De que te lembras da tua primeira escola? Foi a pergunta que lhe fiz. Toma o teu tempo, disse. 

Ela começou a falar daquela escola pequena, instalada num edifício que já tinha sido cavalariça do palácio e casa de habitação, num pátio, para o pessoal que servia o palácio. Uma escola onde crianças e professores se encontraram em torno da vontade de fazer perguntas autênticas. Falou da liberdade que sentia, liberdade para se mover, para intervir, para propor, para pesquisar; da organização do trabalho e da planificação, que era feita em conjunto; da escolha que fazia, individualmente ou com outros, das tarefas e actividades que ia desenvolvendo ao longo de uma semana; da avaliação em conjunto…
À medida que ia falando, voltaram-lhe mais memórias do vivido há duas décadas. Lembrou-se que não se lembra de como aprendeu a ler e dos textos que escrevia, de histórias que inventava com os colegas. Recordou uma escola de onde não levava trabalhos para casa e como ficou encantada quando, mais tarde, depois da primeira escola, já lhe exigiam estudo em casa; que os seus novos colegas não entendiam a alegria que sentia e o seu empenho para este trabalho. E afirmou que não lhe parecia ter sido um problema quase não ter havido trabalhos de casa antes. Evocou a responsabilidade que sentia na própria sala de aula: ter que se organizar no estudo; ter que cumprir tarefas e explicitar como as tinha executado; ter que responder a desafios que a própria organização da turma impunha. Falou de uma reunião semanal, que tinha o nome de assembleia, na qual discutia com os outros e com a professora o trabalho feito. Contou que organizava o trabalho em função dessas discussões colectivas e que tinha a liberdade de o fazer conforme entendia: numa semana trabalhava mais numa área; noutra semana, noutra área. E com a professora e os outros via o que faltava fazer.

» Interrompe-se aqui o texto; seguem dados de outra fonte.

-- ==== Sys2Proof/Tests/Slice0.lean ====
section
/-! SUPPORT. The model's own tests: the ill-formed terms the checks refuse, one word per constructor
written out from its encoding (spec/30_encoding.md R86), vectors of spec/95_test_vectors.md, and for
each statement with hypotheses a state and operands that meet them. -/
namespace Sys2Proof.Tests
open Sys2Proof.Machine

/-! ### Well-formedness (spec/30_encoding.md R83, R84, R95; spec/70_reset_and_hazards.md R262) -/

theorem test_every_operand_is_wellFormed :
    (Instr.drw 0xF#4 0xF#4 0xF#4).wellFormed = true ∧ (Instr.jp 0xFFF#12).wellFormed = true := by
  decide

theorem test_rom_of_3584_bytes_fits : romFits (List.replicate 3584 0x00#8) = true := by
  rw [romFits, List.length_replicate]; decide

/-- Ill-formed: one byte too many. -/
theorem test_rom_of_3585_bytes_refused : romFits (List.replicate 3585 0x00#8) = false := by
  rw [romFits, List.length_replicate]; decide

/-- Ill-formed words, one of each row of R95 (vectors X1 to X9). -/
theorem test_illegal_words_refused :
    [0x0000#16, 0x01E0#16, 0x8128#16, 0x812F#16, 0xBFFF#16, 0xC1FF#16, 0xE09E#16, 0xF00A#16,
      0xF033#16].all (fun w => !legalWord w) = true := by decide

theorem test_one_byte_refused : decodeBytes [0x60#8] = .error .truncated := rfl

/-- A memory that is not canonical, for each check: order, a listed zero, an address past the end. -/
theorem test_memory_checks_refuse :
    Memory.wf [(5, 1#8), (3, 2#8)] = false ∧ Memory.wf [(5, 0#8)] = false ∧
      Memory.wf [(4096, 1#8)] = false ∧ Memory.wf [(3, 2#8), (4095, 1#8)] = true := by decide

/-! ### One word per constructor -/

theorem test_decode_cls : decodeWord 0b0000000011100000#16 = .ok .cls := rfl
theorem test_decode_ret : decodeWord 0b0000000011101110#16 = .ok .ret := rfl
theorem test_decode_jp : decodeWord 0b0001101010111100#16 = .ok (.jp 0xABC#12) := rfl
theorem test_decode_call : decodeWord 0b0010111100000001#16 = .ok (.call 0xF01#12) := rfl
theorem test_decode_seImm : decodeWord 0b0011001101000010#16 = .ok (.seImm 3#4 0x42#8) := rfl
theorem test_decode_sneImm : decodeWord 0b0100001101000010#16 = .ok (.sneImm 3#4 0x42#8) := rfl
theorem test_decode_seReg : decodeWord 0b0101000100100000#16 = .ok (.seReg 1#4 2#4) := rfl
theorem test_decode_ldImm : decodeWord 0b0110000000000101#16 = .ok (.ldImm 0#4 5#8) := rfl
theorem test_decode_addImm : decodeWord 0b0111000000000011#16 = .ok (.addImm 0#4 3#8) := rfl
theorem test_decode_ldReg : decodeWord 0b1000101010110000#16 = .ok (.ldReg 0xA#4 0xB#4) := rfl
theorem test_decode_orReg : decodeWord 0b1000000100100001#16 = .ok (.orReg 1#4 2#4) := rfl
theorem test_decode_andReg : decodeWord 0b1000000100100010#16 = .ok (.andReg 1#4 2#4) := rfl
theorem test_decode_xorReg : decodeWord 0b1000000100100011#16 = .ok (.xorReg 1#4 2#4) := rfl
theorem test_decode_addReg : decodeWord 0b1000000100100100#16 = .ok (.addReg 1#4 2#4) := rfl
theorem test_decode_subReg : decodeWord 0b1000000100100101#16 = .ok (.subReg 1#4 2#4) := rfl
theorem test_decode_shr : decodeWord 0b1000000100000110#16 = .ok (.shr 1#4) := rfl
theorem test_decode_subnReg : decodeWord 0b1000000100100111#16 = .ok (.subnReg 1#4 2#4) := rfl
theorem test_decode_shl : decodeWord 0b1000000100001110#16 = .ok (.shl 1#4) := rfl
theorem test_decode_sneReg : decodeWord 0b1001000100100000#16 = .ok (.sneReg 1#4 2#4) := rfl
theorem test_decode_ldI : decodeWord 0b1010000100100011#16 = .ok (.ldI 0x123#12) := rfl
theorem test_decode_drw : decodeWord 0b1101000100100101#16 = .ok (.drw 1#4 2#4 5#4) := rfl
theorem test_decode_ldVxDt : decodeWord 0b1111000100000111#16 = .ok (.ldVxDt 1#4) := rfl
theorem test_decode_ldDtVx : decodeWord 0b1111001000010101#16 = .ok (.ldDtVx 2#4) := rfl
theorem test_decode_ldStVx : decodeWord 0b1111001100011000#16 = .ok (.ldStVx 3#4) := rfl
theorem test_decode_addI : decodeWord 0b1111010000011110#16 = .ok (.addI 4#4) := rfl
theorem test_decode_ldF : decodeWord 0b1111010100101001#16 = .ok (.ldF 5#4) := rfl
theorem test_decode_storeRegs : decodeWord 0b1111011001010101#16 = .ok (.storeRegs 6#4) := rfl
theorem test_decode_loadRegs : decodeWord 0b1111011101100101#16 = .ok (.loadRegs 7#4) := rfl

/-- R90, R83: the meaningless nibbles (vectors F15, F20, X11). -/
theorem test_decode_ignored_nibbles :
    decodeWord 0x512F#16 = .ok (.seReg 1#4 2#4) ∧ decodeWord 0x912F#16 = .ok (.sneReg 1#4 2#4) ∧
      decodeWord 0x80E6#16 = .ok (.shr 0#4) ∧ decodeWord 0x8FFE#16 = .ok (.shl 0xF#4) :=
  ⟨rfl, rfl, rfl, rfl⟩

theorem test_host_table_reading : decodeTableWord 16 0x6005 = some (.ldImm 0#4 5#8) := rfl

theorem test_opcode_rows_disjoint :
    opcodeTable.Pairwise (fun r q => (r.pattern ^^^ q.pattern) &&& (r.mask &&& q.mask) ≠ 0#16) := by
  decide

/-! ### Small states -/

/-- The state a STEP of the outcome leaves. -/
def nextOf : Host.Outcome State Fault Refusal → Option State
  | .next t => some t
  | .fault _ => none
  | .refused _ => none

/-- One instruction word at 0x200, run by `step`. -/
def ran (s : State) (w : Nat) : Option State := nextOf (step (s.withFetchWord 16 w))

/-- Reset, with V1, V2 and VF set. -/
def regs12 (a b : Byte) : State := ((State.reset.setReg 1#4 a).setReg 2#4 b).setReg 0xF#4 0x5A#8

/-- Registers V1 and VF after one instruction. -/
def v1vf (t : Option State) : Option (Byte × Byte) := t.map fun t => (t.reg 1#4, t.reg 0xF#4)

/-- Reset with I at `a`, VF = 5A, and bytes at `a`. -/
def atI (a : Nat) (bytes : List Byte) : State :=
  ((State.reset.setReg 0xF#4 0x5A#8).setI (BitVec.ofNat 16 a)).hostWriteAll a bytes

/-- Reset with `n` entries on the call stack, all 0x0202. -/
def stacked (n : Fin 17) : State :=
  { State.reset with stack := Vector.replicate 16 0x0202#16, sp := n }

/-- Is the pixel lit after one instruction? -/
def lit (t : Option State) (x y : Nat) : Option Bool := t.map fun t => pixel t.fb x y

/-- The latched record. -/
def latched (t : Option State) : Option FaultRecord := t.bind (·.fault)

/-! ### Vectors, 2.1: control flow -/

theorem test_F1 : (ran State.reset 0x1ABC).map (·.pc) = some 0x0ABC#16 := by decide
theorem test_F6 : (ran (stacked 15) 0x2F00).map (fun t => (t.sp.val, t.pc)) =
    some (16, 0x0F00#16) := by decide
theorem test_F7 : latched (ran (stacked 16) 0x2F00) = some ⟨.stackOverflow, 0x0200#16⟩ := by decide
theorem test_F8 : (ran (stacked 1) 0x00EE).map (fun t => (t.sp.val, t.pc)) =
    some (0, 0x0202#16) := by decide
theorem test_F9 : latched (ran State.reset 0x00EE) = some ⟨.stackUnderflow, 0x0200#16⟩ := by decide
theorem test_F10 : (ran (State.reset.setReg 3#4 0x42#8) 0x3342).map (·.pc) = some 0x0204#16 := by
  decide
theorem test_F12 : (ran (State.reset.setReg 3#4 0x42#8) 0x4342).map (·.pc) = some 0x0202#16 := by
  decide
theorem test_F16 : (ran (regs12 0x07#8 0x08#8) 0x5120).map (·.pc) = some 0x0202#16 := by decide
theorem test_F21 : (ran ((regs12 0x07#8 0x08#8).setReg 0#4 0x07#8) 0x9120).map (·.pc) =
    some 0x0204#16 := by decide
theorem test_F22 : (ran (State.reset.setPc 0x0FFE#16) 0x3000).map (·.pc) = some 0x1002#16 := by
  decide
/-- F22's next STEP. -/
theorem test_fetch_past_memory : latched (nextOf (step (State.reset.setPc 0x1002#16))) =
    some ⟨.boundsError .fetch 0x1002, 0x1002#16⟩ := by decide

/-! ### Vectors, 2.2: arithmetic -/

theorem test_A1 : (ran (regs12 0#8 0#8) 0x6AFF).map (fun t => (t.reg 0xA#4, t.reg 0xF#4)) =
    some (0xFF#8, 0x5A#8) := by decide
theorem test_A3 : v1vf (ran (regs12 0xFF#8 0#8) 0x7101) = some (0x00#8, 0x5A#8) := by decide
theorem test_A6 : v1vf (ran (regs12 0x11#8 0x22#8) 0x8120) = some (0x22#8, 0x5A#8) := by decide
theorem test_A7 : v1vf (ran (regs12 0xCC#8 0xAA#8) 0x8121) = some (0xEE#8, 0x5A#8) := by decide
theorem test_A8 : v1vf (ran (regs12 0xCC#8 0xAA#8) 0x8122) = some (0x88#8, 0x5A#8) := by decide
theorem test_A9 : v1vf (ran (regs12 0xCC#8 0xAA#8) 0x8123) = some (0x66#8, 0x5A#8) := by decide
theorem test_A12 : v1vf (ran (regs12 0xFF#8 0x01#8) 0x8124) = some (0x00#8, 0x01#8) := by decide
theorem test_A17 : (ran ((regs12 0x03#8 0#8).setReg 0xF#4 0x05#8) 0x8F14).map (·.reg 0xF#4) =
    some 0x00#8 := by decide
theorem test_A21 : v1vf (ran (regs12 0x01#8 0x10#8) 0x8125) = some (0xF1#8, 0x00#8) := by decide
theorem test_A22 : v1vf (ran (regs12 0x33#8 0x33#8) 0x8125) = some (0x00#8, 0x00#8) := by decide
theorem test_A28 : v1vf (ran (regs12 0x05#8 0xFF#8) 0x8126) = some (0x02#8, 0x01#8) := by decide
theorem test_A30 : (ran (State.reset.setReg 0xF#4 0x03#8) 0x8F06).map (·.reg 0xF#4) =
    some 0x01#8 := by decide
theorem test_A33 : v1vf (ran (regs12 0x10#8 0x01#8) 0x8127) = some (0xF1#8, 0x00#8) := by decide
theorem test_A36 : v1vf (ran (regs12 0x81#8 0#8) 0x810E) = some (0x02#8, 0x01#8) := by decide
theorem test_A39 : v1vf (ran (regs12 0x40#8 0xFF#8) 0x812E) = some (0x80#8, 0x00#8) := by decide

/-! ### Vectors, 2.3: index register and memory -/

theorem test_M1 : (ran (State.reset.setI 0xFFFF#16) 0xA123).map (·.i) = some 0x0123#16 := by decide
theorem test_M3 : (ran ((regs12 1#8 0#8).setI 0x0FFF#16) 0xF11E).map
    (fun t => (t.i, t.reg 0xF#4)) = some (0x1000#16, 0x5A#8) := by decide
theorem test_M4 : (ran ((regs12 2#8 0#8).setI 0xFFFF#16) 0xF11E).map (·.i) = some 0x0001#16 := by
  decide
theorem test_M7 : (ran ({ regs12 0#8 0x0A#8 with cfg := { Config.standard with fontBase := 0x50 } })
    0xF229).map (·.i) = some 0x0082#16 := by decide
theorem test_M8 : (ran (regs12 0#8 0xFF#8) 0xF229).map (·.i) = some 0x04FB#16 := by decide
theorem test_M12 : (ran (((regs12 0x02#8 0#8).setReg 0#4 0x01#8).setI 0x0FFE#16) 0xF155).map
    (fun t => (t.mem.read 0xFFE, t.mem.read 0xFFF, t.i)) = some (0x01#8, 0x02#8, 0x0FFE#16) := by
  decide
theorem test_M15 : latched (ran (State.reset.setI 0x1234#16) 0xF055) =
    some ⟨.boundsError .write 0x1234, 0x0200#16⟩ := by decide
theorem test_M16 : (ran ((atI 0x300 [0xA1#8, 0xB2#8, 0xC3#8, 0xD4#8]).setReg 3#4 0x99#8) 0xF265).map
    (fun t => [t.reg 0#4, t.reg 1#4, t.reg 2#4, t.reg 3#4]) =
    some [0xA1#8, 0xB2#8, 0xC3#8, 0x99#8] := by decide
theorem test_M19 : latched (ran (State.reset.setI 0x0FF1#16) 0xFF65) =
    some ⟨.boundsError .read 0x1000, 0x0200#16⟩ := by decide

Abriam-se novos horizontes, disse, sempre que organizavam uma saída: o encontro com crianças com uma realidade muito diferente da sua; dormir em casa de uma delas; os acampamentos com a escola e o trabalho feito a seguir, apresentado às mães e aos pais. Lembrou-se do computador que havia na sala de aula, numa altura em que “computador” era uma palavra mágica. Um teclado ligado a um ecrã monocromático, uma tartaruga a quem ela ensinava a fazer desenhos. Evocava, ainda com pormenor, a cena em que entrava o Adamastor, que concebeu com um parceiro, tinha ela 9 anos. “Lembro-me daquilo que mais gostava – o desenho. E desenhar no computador, essa foi a maneira como eu percebi que era preciso fazer contas, de menos, de vezes... Foi muito engraçado, descobrir as contas foi uma necessidade que eu tive para poder desenhar, foi muito motivador para mim”.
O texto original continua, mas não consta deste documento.